**Exercise prompt:** Both the line with "(s.setPc v).disk = s.disk := rfl" and the line with "(s.setPc v).events = s.events := rfl" in the records below must appear in the output, along with every line between them, exactly and with nothing added.

**Working data:**
☆ ☆ ☆ ☆ ☆

-- ==== Sys2Proof/Laws/State.lean ====
section
/-! SUPPORT. One lemma per field per named update of the state: what the update leaves in each field. -/

namespace Sys2Proof.Machine

/-- The state `s` with the parts a bus access can touch (storage, devices, events and their delivery, draws) taken from `t`. -/
def State.withBus (s t : State) : State :=
  { s with mem := t.mem, disk := t.disk, timer := t.timer, events := t.events, delivered := t.delivered, drawCount := t.drawCount }

@[simp] theorem State.setP_cfg (s : State) (p : Byte) : (s.setP p).cfg = s.cfg := rfl
@[simp] theorem State.setP_a (s : State) (p : Byte) : (s.setP p).a = s.a := rfl
@[simp] theorem State.setP_x (s : State) (p : Byte) : (s.setP p).x = s.x := rfl
@[simp] theorem State.setP_y (s : State) (p : Byte) : (s.setP p).y = s.y := rfl
@[simp] theorem State.setP_sp (s : State) (p : Byte) : (s.setP p).sp = s.sp := rfl
@[simp] theorem State.setP_spHeld (s : State) (p : Byte) : (s.setP p).spHeld = s.spHeld := rfl
@[simp] theorem State.setP_p (s : State) (p : Byte) : (s.setP p).p = p := rfl
@[simp] theorem State.setP_pc (s : State) (p : Byte) : (s.setP p).pc = s.pc := rfl
@[simp] theorem State.setP_cycleClock (s : State) (p : Byte) : (s.setP p).cycleClock = s.cycleClock := rfl
@[simp] theorem State.setP_currentInstruction (s : State) (p : Byte) : (s.setP p).currentInstruction = s.currentInstruction := rfl
@[simp] theorem State.setP_irqLine (s : State) (p : Byte) : (s.setP p).irqLine = s.irqLine := rfl
@[simp] theorem State.setP_runState (s : State) (p : Byte) : (s.setP p).runState = s.runState := rfl
@[simp] theorem State.setP_stepRequest (s : State) (p : Byte) : (s.setP p).stepRequest = s.stepRequest := rfl
@[simp] theorem State.setP_cpuMode (s : State) (p : Byte) : (s.setP p).cpuMode = s.cpuMode := rfl
@[simp] theorem State.setP_mem (s : State) (p : Byte) : (s.setP p).mem = s.mem := rfl
@[simp] theorem State.setP_disk (s : State) (p : Byte) : (s.setP p).disk = s.disk := rfl
@[simp] theorem State.setP_timer (s : State) (p : Byte) : (s.setP p).timer = s.timer := rfl
@[simp] theorem State.setP_logLevel (s : State) (p : Byte) : (s.setP p).logLevel = s.logLevel := rfl
@[simp] theorem State.setP_commands (s : State) (p : Byte) : (s.setP p).commands = s.commands := rfl
@[simp] theorem State.setP_events (s : State) (p : Byte) : (s.setP p).events = s.events := rfl
@[simp] theorem State.setP_receiver (s : State) (p : Byte) : (s.setP p).receiver = s.receiver := rfl
@[simp] theorem State.setP_delivered (s : State) (p : Byte) : (s.setP p).delivered = s.delivered := rfl
@[simp] theorem State.setP_drawCount (s : State) (p : Byte) : (s.setP p).drawCount = s.drawCount := rfl

@[simp] theorem State.setFlag_cfg (s : State) (f : Flag) (b : Bool) : (s.setFlag f b).cfg = s.cfg := rfl
@[simp] theorem State.setFlag_a (s : State) (f : Flag) (b : Bool) : (s.setFlag f b).a = s.a := rfl
@[simp] theorem State.setFlag_x (s : State) (f : Flag) (b : Bool) : (s.setFlag f b).x = s.x := rfl
@[simp] theorem State.setFlag_y (s : State) (f : Flag) (b : Bool) : (s.setFlag f b).y = s.y := rfl
@[simp] theorem State.setFlag_sp (s : State) (f : Flag) (b : Bool) : (s.setFlag f b).sp = s.sp := rfl
@[simp] theorem State.setFlag_spHeld (s : State) (f : Flag) (b : Bool) : (s.setFlag f b).spHeld = s.spHeld := rfl
@[simp] theorem State.setFlag_p (s : State) (f : Flag) (b : Bool) : (s.setFlag f b).p = putFlag f b s.p := rfl
@[simp] theorem State.setFlag_pc (s : State) (f : Flag) (b : Bool) : (s.setFlag f b).pc = s.pc := rfl
@[simp] theorem State.setFlag_cycleClock (s : State) (f : Flag) (b : Bool) : (s.setFlag f b).cycleClock = s.cycleClock := rfl
@[simp] theorem State.setFlag_currentInstruction (s : State) (f : Flag) (b : Bool) : (s.setFlag f b).currentInstruction = s.currentInstruction := rfl
@[simp] theorem State.setFlag_irqLine (s : State) (f : Flag) (b : Bool) : (s.setFlag f b).irqLine = s.irqLine := rfl
@[simp] theorem State.setFlag_runState (s : State) (f : Flag) (b : Bool) : (s.setFlag f b).runState = s.runState := rfl
@[simp] theorem State.setFlag_stepRequest (s : State) (f : Flag) (b : Bool) : (s.setFlag f b).stepRequest = s.stepRequest := rfl
@[simp] theorem State.setFlag_cpuMode (s : State) (f : Flag) (b : Bool) : (s.setFlag f b).cpuMode = s.cpuMode := rfl
@[simp] theorem State.setFlag_mem (s : State) (f : Flag) (b : Bool) : (s.setFlag f b).mem = s.mem := rfl
@[simp] theorem State.setFlag_disk (s : State) (f : Flag) (b : Bool) : (s.setFlag f b).disk = s.disk := rfl
@[simp] theorem State.setFlag_timer (s : State) (f : Flag) (b : Bool) : (s.setFlag f b).timer = s.timer := rfl
@[simp] theorem State.setFlag_logLevel (s : State) (f : Flag) (b : Bool) : (s.setFlag f b).logLevel = s.logLevel := rfl
@[simp] theorem State.setFlag_commands (s : State) (f : Flag) (b : Bool) : (s.setFlag f b).commands = s.commands := rfl
@[simp] theorem State.setFlag_events (s : State) (f : Flag) (b : Bool) : (s.setFlag f b).events = s.events := rfl
@[simp] theorem State.setFlag_receiver (s : State) (f : Flag) (b : Bool) : (s.setFlag f b).receiver = s.receiver := rfl
@[simp] theorem State.setFlag_delivered (s : State) (f : Flag) (b : Bool) : (s.setFlag f b).delivered = s.delivered := rfl
@[simp] theorem State.setFlag_drawCount (s : State) (f : Flag) (b : Bool) : (s.setFlag f b).drawCount = s.drawCount := rfl

@[simp] theorem State.setSp_cfg (s : State) (v : Byte) : (s.setSp v).cfg = s.cfg := rfl
@[simp] theorem State.setSp_a (s : State) (v : Byte) : (s.setSp v).a = s.a := rfl
@[simp] theorem State.setSp_x (s : State) (v : Byte) : (s.setSp v).x = s.x := rfl
@[simp] theorem State.setSp_y (s : State) (v : Byte) : (s.setSp v).y = s.y := rfl
@[simp] theorem State.setSp_sp (s : State) (v : Byte) : (s.setSp v).sp = v := rfl
@[simp] theorem State.setSp_spHeld (s : State) (v : Byte) : (s.setSp v).spHeld = true := rfl
@[simp] theorem State.setSp_p (s : State) (v : Byte) : (s.setSp v).p = s.p := rfl
@[simp] theorem State.setSp_pc (s : State) (v : Byte) : (s.setSp v).pc = s.pc := rfl
@[simp] theorem State.setSp_cycleClock (s : State) (v : Byte) : (s.setSp v).cycleClock = s.cycleClock := rfl
@[simp] theorem State.setSp_currentInstruction (s : State) (v : Byte) : (s.setSp v).currentInstruction = s.currentInstruction := rfl
@[simp] theorem State.setSp_irqLine (s : State) (v : Byte) : (s.setSp v).irqLine = s.irqLine := rfl
@[simp] theorem State.setSp_runState (s : State) (v : Byte) : (s.setSp v).runState = s.runState := rfl
@[simp] theorem State.setSp_stepRequest (s : State) (v : Byte) : (s.setSp v).stepRequest = s.stepRequest := rfl
@[simp] theorem State.setSp_cpuMode (s : State) (v : Byte) : (s.setSp v).cpuMode = s.cpuMode := rfl
@[simp] theorem State.setSp_mem (s : State) (v : Byte) : (s.setSp v).mem = s.mem := rfl
@[simp] theorem State.setSp_disk (s : State) (v : Byte) : (s.setSp v).disk = s.disk := rfl
@[simp] theorem State.setSp_timer (s : State) (v : Byte) : (s.setSp v).timer = s.timer := rfl
@[simp] theorem State.setSp_logLevel (s : State) (v : Byte) : (s.setSp v).logLevel = s.logLevel := rfl
@[simp] theorem State.setSp_commands (s : State) (v : Byte) : (s.setSp v).commands = s.commands := rfl
@[simp] theorem State.setSp_events (s : State) (v : Byte) : (s.setSp v).events = s.events := rfl
@[simp] theorem State.setSp_receiver (s : State) (v : Byte) : (s.setSp v).receiver = s.receiver := rfl
@[simp] theorem State.setSp_delivered (s : State) (v : Byte) : (s.setSp v).delivered = s.delivered := rfl
@[simp] theorem State.setSp_drawCount (s : State) (v : Byte) : (s.setSp v).drawCount = s.drawCount := rfl

@[simp] theorem State.setPc_cfg (s : State) (v : Addr) : (s.setPc v).cfg = s.cfg := rfl
@[simp] theorem State.setPc_a (s : State) (v : Addr) : (s.setPc v).a = s.a := rfl
@[simp] theorem State.setPc_x (s : State) (v : Addr) : (s.setPc v).x = s.x := rfl
@[simp] theorem State.setPc_y (s : State) (v : Addr) : (s.setPc v).y = s.y := rfl
@[simp] theorem State.setPc_sp (s : State) (v : Addr) : (s.setPc v).sp = s.sp := rfl
@[simp] theorem State.setPc_spHeld (s : State) (v : Addr) : (s.setPc v).spHeld = s.spHeld := rfl
@[simp] theorem State.setPc_p (s : State) (v : Addr) : (s.setPc v).p = s.p := rfl
@[simp] theorem State.setPc_pc (s : State) (v : Addr) : (s.setPc v).pc = v := rfl
@[simp] theorem State.setPc_cycleClock (s : State) (v : Addr) : (s.setPc v).cycleClock = s.cycleClock := rfl
@[simp] theorem State.setPc_currentInstruction (s : State) (v : Addr) : (s.setPc v).currentInstruction = s.currentInstruction := rfl
@[simp] theorem State.setPc_irqLine (s : State) (v : Addr) : (s.setPc v).irqLine = s.irqLine := rfl
@[simp] theorem State.setPc_runState (s : State) (v : Addr) : (s.setPc v).runState = s.runState := rfl
@[simp] theorem State.setPc_stepRequest (s : State) (v : Addr) : (s.setPc v).stepRequest = s.stepRequest := rfl
@[simp] theorem State.setPc_cpuMode (s : State) (v : Addr) : (s.setPc v).cpuMode = s.cpuMode := rfl
@[simp] theorem State.setPc_mem (s : State) (v : Addr) : (s.setPc v).mem = s.mem := rfl
@[simp] theorem State.setPc_disk (s : State) (v : Addr) : (s.setPc v).disk = s.disk := rfl
@[simp] theorem State.setPc_timer (s : State) (v : Addr) : (s.setPc v).timer = s.timer := rfl
@[simp] theorem State.setPc_logLevel (s : State) (v : Addr) : (s.setPc v).logLevel = s.logLevel := rfl
@[simp] theorem State.setPc_commands (s : State) (v : Addr) : (s.setPc v).commands = s.commands := rfl
@[simp] theorem State.setPc_events (s : State) (v : Addr) : (s.setPc v).events = s.events := rfl
@[simp] theorem State.setPc_receiver (s : State) (v : Addr) : (s.setPc v).receiver = s.receiver := rfl
@[simp] theorem State.setPc_delivered (s : State) (v : Addr) : (s.setPc v).delivered = s.delivered := rfl
@[simp] theorem State.setPc_drawCount (s : State) (v : Addr) : (s.setPc v).drawCount = s.drawCount := rfl

@[simp] theorem State.addCycles_cfg (s : State) (n : Nat) : (s.addCycles n).cfg = s.cfg := rfl
@[simp] theorem State.addCycles_a (s : State) (n : Nat) : (s.addCycles n).a = s.a := rfl
@[simp] theorem State.addCycles_x (s : State) (n : Nat) : (s.addCycles n).x = s.x := rfl
@[simp] theorem State.addCycles_y (s : State) (n : Nat) : (s.addCycles n).y = s.y := rfl
@[simp] theorem State.addCycles_sp (s : State) (n : Nat) : (s.addCycles n).sp = s.sp := rfl
@[simp] theorem State.addCycles_spHeld (s : State) (n : Nat) : (s.addCycles n).spHeld = s.spHeld := rfl
@[simp] theorem State.addCycles_p (s : State) (n : Nat) : (s.addCycles n).p = s.p := rfl
@[simp] theorem State.addCycles_pc (s : State) (n : Nat) : (s.addCycles n).pc = s.pc := rfl
@[simp] theorem State.addCycles_cycleClock (s : State) (n : Nat) : (s.addCycles n).cycleClock = (s.cycleClock + n) % 2 ^ s.cfg.clockWidth := rfl
@[simp] theorem State.addCycles_currentInstruction (s : State) (n : Nat) : (s.addCycles n).currentInstruction = s.currentInstruction := rfl
@[simp] theorem State.addCycles_irqLine (s : State) (n : Nat) : (s.addCycles n).irqLine = s.irqLine := rfl
@[simp] theorem State.addCycles_runState (s : State) (n : Nat) : (s.addCycles n).runState = s.runState := rfl
@[simp] theorem State.addCycles_stepRequest (s : State) (n : Nat) : (s.addCycles n).stepRequest = s.stepRequest := rfl
@[simp] theorem State.addCycles_cpuMode (s : State) (n : Nat) : (s.addCycles n).cpuMode = s.cpuMode := rfl
@[simp] theorem State.addCycles_mem (s : State) (n : Nat) : (s.addCycles n).mem = s.mem := rfl
@[simp] theorem State.addCycles_disk (s : State) (n : Nat) : (s.addCycles n).disk = s.disk := rfl
@[simp] theorem State.addCycles_timer (s : State) (n : Nat) : (s.addCycles n).timer = s.timer := rfl
@[simp] theorem State.addCycles_logLevel (s : State) (n : Nat) : (s.addCycles n).logLevel = s.logLevel := rfl
@[simp] theorem State.addCycles_commands (s : State) (n : Nat) : (s.addCycles n).commands = s.commands := rfl
@[simp] theorem State.addCycles_events (s : State) (n : Nat) : (s.addCycles n).events = s.events := rfl
@[simp] theorem State.addCycles_receiver (s : State) (n : Nat) : (s.addCycles n).receiver = s.receiver := rfl
@[simp] theorem State.addCycles_delivered (s : State) (n : Nat) : (s.addCycles n).delivered = s.delivered := rfl
@[simp] theorem State.addCycles_drawCount (s : State) (n : Nat) : (s.addCycles n).drawCount = s.drawCount := rfl

@[simp] theorem State.charge_cfg (s : State) : (s.charge).cfg = s.cfg := rfl
@[simp] theorem State.charge_a (s : State) : (s.charge).a = s.a := rfl
@[simp] theorem State.charge_x (s : State) : (s.charge).x = s.x := rfl
@[simp] theorem State.charge_y (s : State) : (s.charge).y = s.y := rfl
@[simp] theorem State.charge_sp (s : State) : (s.charge).sp = s.sp := rfl
@[simp] theorem State.charge_spHeld (s : State) : (s.charge).spHeld = s.spHeld := rfl
@[simp] theorem State.charge_p (s : State) : (s.charge).p = s.p := rfl
@[simp] theorem State.charge_pc (s : State) : (s.charge).pc = s.pc := rfl
@[simp] theorem State.charge_cycleClock (s : State) : (s.charge).cycleClock = (s.cycleClock + cyclesOf s.cfg s.currentInstruction) % 2 ^ s.cfg.clockWidth := rfl
@[simp] theorem State.charge_currentInstruction (s : State) : (s.charge).currentInstruction = s.currentInstruction := rfl
@[simp] theorem State.charge_irqLine (s : State) : (s.charge).irqLine = s.irqLine := rfl
@[simp] theorem State.charge_runState (s : State) : (s.charge).runState = s.runState := rfl
@[simp] theorem State.charge_stepRequest (s : State) : (s.charge).stepRequest = s.stepRequest := rfl
@[simp] theorem State.charge_cpuMode (s : State) : (s.charge).cpuMode = s.cpuMode := rfl
@[simp] theorem State.charge_mem (s : State) : (s.charge).mem = s.mem := rfl
@[simp] theorem State.charge_disk (s : State) : (s.charge).disk = s.disk := rfl
@[simp] theorem State.charge_timer (s : State) : (s.charge).timer = s.timer := rfl
@[simp] theorem State.charge_logLevel (s : State) : (s.charge).logLevel = s.logLevel := rfl
@[simp] theorem State.charge_commands (s : State) : (s.charge).commands = s.commands := rfl
@[simp] theorem State.charge_events (s : State) : (s.charge).events = s.events := rfl
@[simp] theorem State.charge_receiver (s : State) : (s.charge).receiver = s.receiver := rfl
@[simp] theorem State.charge_delivered (s : State) : (s.charge).delivered = s.delivered := rfl
@[simp] theorem State.charge_drawCount (s : State) : (s.charge).drawCount = s.drawCount := rfl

☆ ☆ ☆ ☆ ☆

**Exercise response:**
@[simp] theorem State.setPc_disk (s : State) (v : Addr) : (s.setPc v).disk = s.disk := rfl
@[simp] theorem State.setPc_timer (s : State) (v : Addr) : (s.setPc v).timer = s.timer := rfl
@[simp] theorem State.setPc_logLevel (s : State) (v : Addr) : (s.setPc v).logLevel = s.logLevel := rfl
@[simp] theorem State.setPc_commands (s : State) (v : Addr) : (s.setPc v).commands = s.commands := rfl
@[simp] theorem State.setPc_events (s : State) (v : Addr) : (s.setPc v).events = s.events := rfl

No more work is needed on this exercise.